Reviewing only the Conditions of Contract while missing the Particular Conditions is the equivalent of reviewing a summary rather than the document itself.
Step 1: Identify the Contract Standard and Edition
Before reading a single clause, confirm which standard form you are working with and which edition applies.
FIDIC 1999 and FIDIC 2017 are materially different documents. The 2017 suite introduced a unified claims procedure under Sub-Clause 20.2 that applies to both Employer and Contractor claims, with a 28-day notice period that operates as a strict condition precedent. Under the 1999 Red Book, the equivalent provision is Sub-Clause 20.1, but the procedural detail differs and the consequences of non-compliance are applied differently in practice.
NEC3 and NEC4 are also distinct. NEC4 introduced new payment options and updated the compensation event procedure in ways that affect how time and cost claims are managed.
For JCT, the 2016 and 2024 suites have differences in the payment provisions and dispute resolution procedures. For AIA, the A201 2017 and 2024 editions have updated insurance and indemnity provisions.
Knowing the edition tells you which baseline you are comparing against. If you review a FIDIC 2017 contract assuming 1999 clause references, you will be looking for provisions that are in the wrong place.
Step 2: Read the Particular Conditions or Amendments First
Most contract reviewers start with the General Conditions. The better approach is to read the Particular Conditions first.
The General Conditions represent the balanced standard position negotiated over decades by industry bodies: FIDIC, NEC, JCT, AIA. The Particular Conditions are the employer's modifications to that position. They are where risk is transferred, entitlements are removed, and timelines are extended.
Reading the Particular Conditions first tells you what has changed before you read the standard text. When you then read Clause 14 of the General Conditions, you already know that the Employer has extended the payment period from 56 to 90 days. You are not reading the standard clause assuming it applies. You are reading it knowing how it has been modified.
The pattern is consistent across employers and projects. Particular Conditions shorten notice periods below the standard form position. They extend payment timelines. They cap liability at a lower level than the standard form. They remove contractor entitlements that the standard form grants as a matter of course. They introduce conditions precedent that did not exist in the original.
Read the amendments first. Then read the General Conditions with those changes already in mind.
Step 3: Map the Payment Mechanism
Payment is the highest-risk commercial area in any construction contract. A mistake in the payment clauses costs money on every payment cycle for the life of the project.
Work through each element systematically.
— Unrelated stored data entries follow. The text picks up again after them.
theorem execDtmcs_eff (s : Sys2Proof.Machine.State) :
    Eff.Outcome 67108928 s (execDtmcs s) := by
  unfold execDtmcs
  repeat' first
    | with_reducible exact Eff.refl _ _
    | with_reducible assumption
    | ((with_reducible refine Within.intro ?_); rfl)
    | intro _
    | (extract_lets +onlyGivenNames x; refine Eff.step (c := 67108928) (s := s) x ?_ (fun hx => ?_) <;> [(unfold x; clear x); (clear_value x; revert x; intro _ _)])
    | (extract_lets +onlyGivenNames x; refine Eff.step (c := 67108928) (s := s) x.2 ?_ (fun hx => ?_) <;> [(unfold x; clear x); (clear_value x; revert x; intro _ _)])
    | (extract_lets +onlyGivenNames y; clear_value y; revert y; intro _)
    | refine Eff.Outcome.next ?_
    | with_reducible apply State.jtag_eff
    | with_reducible apply State.useFree_eff
    | with_reducible refine Eff.each ?_ ?_
    | with_reducible refine Eff.foldl ?_ ?_
    | with_reducible refine Eff.foldl_snd ?_ ?_
    | with_reducible refine Eff.foldl_fst ?_ ?_
    | refine Eff.of_snd ?_ (by with_reducible assumption)
    | with_reducible apply Eff.Outcome.ite
    | with_reducible apply Eff.Opt.ite
    | with_reducible apply Eff.Opt.some
    | with_reducible exact Eff.Opt.none
    | with_reducible apply Eff.ite
    | with_reducible apply Eff.ite_snd
    | dsimp only
    | split
    | ((simp only [Eff.mk_iff]); refine EffMk.lit ?_ rfl rfl rfl rfl)

theorem State.modDm_eff (s : Sys2Proof.Machine.State) (f : DebugModule → DebugModule) {cM : Nat} {sB : State} (hB : Eff cM sB s) (hM : Within 67108864 cM) :
    Eff cM sB (State.modDm s f) := by
  refine Eff.call hB ?_ hM; clear hB hM
  unfold State.modDm
  repeat' first
    | with_reducible exact Eff.refl _ _
    | with_reducible assumption
    | intro _
    | (extract_lets +onlyGivenNames x; refine Eff.step (c := 67108864) (s := s) x ?_ (fun hx => ?_) <;> [(unfold x; clear x); (clear_value x; revert x; intro _ _)])
    | (extract_lets +onlyGivenNames x; refine Eff.step (c := 67108864) (s := s) x.2 ?_ (fun hx => ?_) <;> [(unfold x; clear x); (clear_value x; revert x; intro _ _)])
    | (extract_lets +onlyGivenNames y; clear_value y; revert y; intro _)
    | with_reducible refine Eff.each ?_ ?_
    | with_reducible refine Eff.foldl ?_ ?_
    | with_reducible refine Eff.foldl_snd ?_ ?_
    | with_reducible refine Eff.foldl_fst ?_ ?_
    | refine Eff.of_snd ?_ (by with_reducible assumption)
    | with_reducible apply Eff.Outcome.ite
    | with_reducible apply Eff.Opt.ite
    | with_reducible apply Eff.Opt.some
    | with_reducible exact Eff.Opt.none
    | with_reducible apply Eff.ite
    | with_reducible apply Eff.ite_snd
    | dsimp only
    | split
    | ((simp only [Eff.mk_iff]); refine EffMk.lit ?_ rfl rfl rfl rfl)

theorem State.debugHalt_eff (s : Sys2Proof.Machine.State) (c : ℕ) {cM : Nat} {sB : State} (hB : Eff cM sB s) (hM : Within 67108928 cM) :
    Eff cM sB (State.debugHalt s c) := by
  refine Eff.call hB ?_ hM; clear hB hM
  unfold State.debugHalt
  repeat' first
    | with_reducible exact Eff.refl _ _
    | with_reducible assumption
    | ((with_reducible refine Within.intro ?_); rfl)
    | intro _
    | (extract_lets +onlyGivenNames x; refine Eff.step (c := 67108928) (s := s) x ?_ (fun hx => ?_) <;> [(unfold x; clear x); (clear_value x; revert x; intro _ _)])
    | (extract_lets +onlyGivenNames x; refine Eff.step (c := 67108928) (s := s) x.2 ?_ (fun hx => ?_) <;> [(unfold x; clear x); (clear_value x; revert x; intro _ _)])
    | (extract_lets +onlyGivenNames y; clear_value y; revert y; intro _)
    | with_reducible apply State.modCpu_eff
    | with_reducible apply State.useFree_eff
    | with_reducible refine Eff.each ?_ ?_
    | with_reducible refine Eff.foldl ?_ ?_
    | with_reducible refine Eff.foldl_snd ?_ ?_
    | with_reducible refine Eff.foldl_fst ?_ ?_
    | refine Eff.of_snd ?_ (by with_reducible assumption)
    | with_reducible apply Eff.Outcome.ite
    | with_reducible apply Eff.Opt.ite
    | with_reducible apply Eff.Opt.some
    | with_reducible exact Eff.Opt.none
    | with_reducible apply Eff.ite
    | with_reducible apply Eff.ite_snd
    | dsimp only
    | split
    | ((simp only [Eff.mk_iff]); refine EffMk.lit ?_ rfl rfl rfl rfl)

theorem State.debugResume_eff (s : Sys2Proof.Machine.State) (c : ℕ) {cM : Nat} {sB : State} (hB : Eff cM sB s) (hM : Within 67108928 cM) :
    Eff cM sB (State.debugResume s c) := by
  refine Eff.call hB ?_ hM; clear hB hM
  unfold State.debugResume
  repeat' first
    | with_reducible exact Eff.refl _ _
    | with_reducible assumption
    | ((with_reducible refine Within.intro ?_); rfl)
    | intro _
    | (extract_lets +onlyGivenNames x; refine Eff.step (c := 67108928) (s := s) x ?_ (fun hx => ?_) <;> [(unfold x; clear x); (clear_value x; revert x; intro _ _)])
    | (extract_lets +onlyGivenNames x; refine Eff.step (c := 67108928) (s := s) x.2 ?_ (fun hx => ?_) <;> [(unfold x; clear x); (clear_value x; revert x; intro _ _)])
    | (extract_lets +onlyGivenNames y; clear_value y; revert y; intro _)
    | with_reducible apply State.modCpu_eff
    | with_reducible apply State.useFree_eff
    | with_reducible apply State.takeSecure_eff
    | with_reducible apply State.modDm_eff
    | with_reducible refine Eff.each ?_ ?_
    | with_reducible refine Eff.foldl ?_ ?_
    | with_reducible refine Eff.foldl_snd ?_ ?_
    | with_reducible refine Eff.foldl_fst ?_ ?_
    | refine Eff.of_snd ?_ (by with_reducible assumption)
    | with_reducible apply Eff.Outcome.ite
    | with_reducible apply Eff.Opt.ite
    | with_reducible apply Eff.Opt.some
    | with_reducible exact Eff.Opt.none
    | with_reducible apply Eff.ite
    | with_reducible apply Eff.ite_snd
    | dsimp only
    | split
    | ((simp only [Eff.mk_iff]); refine EffMk.lit ?_ rfl rfl rfl rfl)

theorem State.setDebugReg_eff (s : Sys2Proof.Machine.State) (c : ℕ) (regno : ℕ) (v : ℕ) {cM : Nat} {sB : State} (hB : Eff cM sB s) (hM : Within 67108864 cM) :
    Eff cM sB (State.setDebugReg s c regno v) := by
  refine Eff.call hB ?_ hM; clear hB hM
  unfold State.setDebugReg
  repeat' first
    | with_reducible exact Eff.refl _ _
    | with_reducible assumption
    | ((with_reducible refine Within.intro ?_); rfl)
    | intro _
    | (extract_lets +onlyGivenNames x; refine Eff.step (c := 67108864) (s := s) x ?_ (fun hx => ?_) <;> [(unfold x; clear x); (clear_value x; revert x; intro _ _)])
    | (extract_lets +onlyGivenNames x; refine Eff.step (c := 67108864) (s := s) x.2 ?_ (fun hx => ?_) <;> [(unfold x; clear x); (clear_value x; revert x; intro _ _)])
    | (extract_lets +onlyGivenNames y; clear_value y; revert y; intro _)
    | with_reducible apply State.modCpu_eff
    | with_reducible refine Eff.each ?_ ?_
    | with_reducible refine Eff.foldl ?_ ?_
    | with_reducible refine Eff.foldl_snd ?_ ?_
    | with_reducible refine Eff.foldl_fst ?_ ?_
    | refine Eff.of_snd ?_ (by with_reducible assumption)
    | with_reducible apply Eff.Outcome.ite
    | with_reducible apply Eff.Opt.ite
    | with_reducible apply Eff.Opt.some
    | with_reducible exact Eff.Opt.none
    | with_reducible apply Eff.ite
    | with_reducible apply Eff.ite_snd
    | dsimp only
    | split
    | ((simp only [Eff.mk_iff]); refine EffMk.lit ?_ rfl rfl rfl rfl)

theorem State.abstractCommand_eff (s : Sys2Proof.Machine.State) (v : ℕ) {cM : Nat} {sB : State} (hB : Eff cM sB s) (hM : Within 67108864 cM) :
    Eff cM sB (State.abstractCommand s v) := by
  refine Eff.call hB ?_ hM; clear hB hM
  unfold State.abstractCommand
  repeat' first
    | with_reducible exact Eff.refl _ _
    | with_reducible assumption
    | ((with_reducible refine Within.intro ?_); rfl)
    | intro _
    | (extract_lets +onlyGivenNames x; refine Eff.step (c := 67108864) (s := s) x ?_ (fun hx => ?_) <;> [(unfold x; clear x); (clear_value x; revert x; intro _ _)])
    | (extract_lets +onlyGivenNames x; refine Eff.step (c := 67108864) (s := s) x.2 ?_ (fun hx => ?_) <;> [(unfold x; clear x); (clear_value x; revert x; intro _ _)])
    | (extract_lets +onlyGivenNames y; clear_value y; revert y; intro _)
    | with_reducible apply State.modDm_eff
    | with_reducible apply State.setDebugReg_eff
    | with_reducible refine Eff.each ?_ ?_
    | with_reducible refine Eff.foldl ?_ ?_
    | with_reducible refine Eff.foldl_snd ?_ ?_
    | with_reducible refine Eff.foldl_fst ?_ ?_
    | refine Eff.of_snd ?_ (by with_reducible assumption)
    | with_reducible apply Eff.Outcome.ite
    | with_reducible apply Eff.Opt.ite
    | with_reducible apply Eff.Opt.some
    | with_reducible exact Eff.Opt.none
    | with_reducible apply Eff.ite
    | with_reducible apply Eff.ite_snd
    | dsimp only
    | split
    | ((simp only [Eff.mk_iff]); refine EffMk.lit ?_ rfl rfl rfl rfl)

theorem State.sbWrite_eff (s : Sys2Proof.Machine.State) {cM : Nat} {sB : State} (hB : Eff cM sB s) (hM : Within 17593329004672 cM) :
    Eff cM sB (State.sbWrite s) := by
  refine Eff.call hB ?_ hM; clear hB hM
  unfold State.sbWrite
  repeat' first
    | with_reducible exact Eff.refl _ _
    | with_reducible assumption
    | ((with_reducible refine Within.intro ?_); rfl)
    | intro _
    | (extract_lets +onlyGivenNames x; refine Eff.step (c := 17593329004672) (s := s) x ?_ (fun hx => ?_) <;> [(unfold x; clear x); (clear_value x; revert x; intro _ _)])
    | (extract_lets +onlyGivenNames x; refine Eff.step (c := 17593329004672) (s := s) x.2 ?_ (fun hx => ?_) <;> [(unfold x; clear x); (clear_value x; revert x; intro _ _)])
    | (extract_lets +onlyGivenNames x; refine Eff.step (c := 17593329004672) (s := s) x.1 ?_ (fun hx => ?_) <;> [(unfold x; clear x); (clear_value x; revert x; intro _ _)])
    | (extract_lets +onlyGivenNames y; clear_value y; revert y; intro _)
    | with_reducible apply State.modDm_eff
    | with_reducible apply State.busWrite_eff
    | with_reducible refine Eff.each ?_ ?_
    | with_reducible refine Eff.foldl ?_ ?_
    | with_reducible refine Eff.foldl_snd ?_ ?_
    | with_reducible refine Eff.foldl_fst ?_ ?_
    | refine Eff.of_snd ?_ (by with_reducible assumption)
    | with_reducible apply Eff.Outcome.ite
    | with_reducible apply Eff.Opt.ite
    | with_reducible apply Eff.Opt.some
    | with_reducible exact Eff.Opt.none
    | with_reducible apply Eff.ite
    | with_reducible apply Eff.ite_snd
    | dsimp only
    | split
    | ((simp only [Eff.mk_iff]); refine EffMk.lit ?_ rfl rfl rfl rfl)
IPC timing. Under FIDIC Red Book Sub-Clause 14.6, the Engineer must issue an Interim Payment Certificate within 28 days of receiving the Contractor's Statement. Check whether the Particular Conditions have extended this period. Extensions to 45 or 60 days are common and represent a direct cash flow cost.
Employer payment period. Sub-Clause 14.7 requires the Employer to pay within 56 days of the Contractor's Statement. This is frequently extended to 90 days in Particular Conditions. Calculate the cash flow impact: a 90-day payment period on monthly valuations means financing three months of work at any given time.
Retention. Sub-Clause 14.9 establishes the standard FIDIC position on retention release: the first half on Taking-Over, the second half on expiry of the Defects Notification Period. Check whether the Particular Conditions have attached additional conditions to release. Conditions tied to issue of a Performance Certificate, submission of as-built documentation, or resolution of outstanding claims can delay retention by months or years beyond the standard position.
For NEC contracts, the payment mechanism is governed by Clause 51. Confirm which payment option applies (Option A through F) and whether the assessment interval and payment period are as expected.
For JCT, Section 4 governs payment. Check the interim valuation dates, the final date for payment, and the pay less notice procedure.
In subcontracts, check for pay-when-paid provisions. Confirm whether the language creates a genuine condition precedent linking payment to upstream receipt of funds, or whether it is a timing mechanism only. The commercial exposure in each case is different.
Step 4: Check the Notice and Claims Procedure
Missed notice deadlines are the most common cause of valid claims being lost. This is not a theoretical risk. It happens on live projects, with experienced teams, on contracts they have reviewed.
Under FIDIC 2017 Sub-Clause 20.2.1, the Contractor must give notice of a claim within 28 days of becoming aware of the event or circumstance giving rise to the claim. This is a condition precedent. Missing the deadline extinguishes the entitlement regardless of whether the underlying claim is valid.
The 28-day clock starts from awareness of the event, not from when the full quantum is known. A variation instructed in month one of a project may cause delay that does not become visible until month four. The notice clock started in month one. A commercial team that waits until the delay is quantified before notifying has missed the deadline.
Check whether the Particular Conditions have shortened the 28-day period. Reductions to 14 or 7 days are not uncommon. Check also whether additional requirements have been attached to the notice: specific addressees, registered post, a particular form or format.
For more detail on the FIDIC Clause 20 notice procedure and the consequences of missing it, see our guide on FIDIC Clause 20 notice requirements.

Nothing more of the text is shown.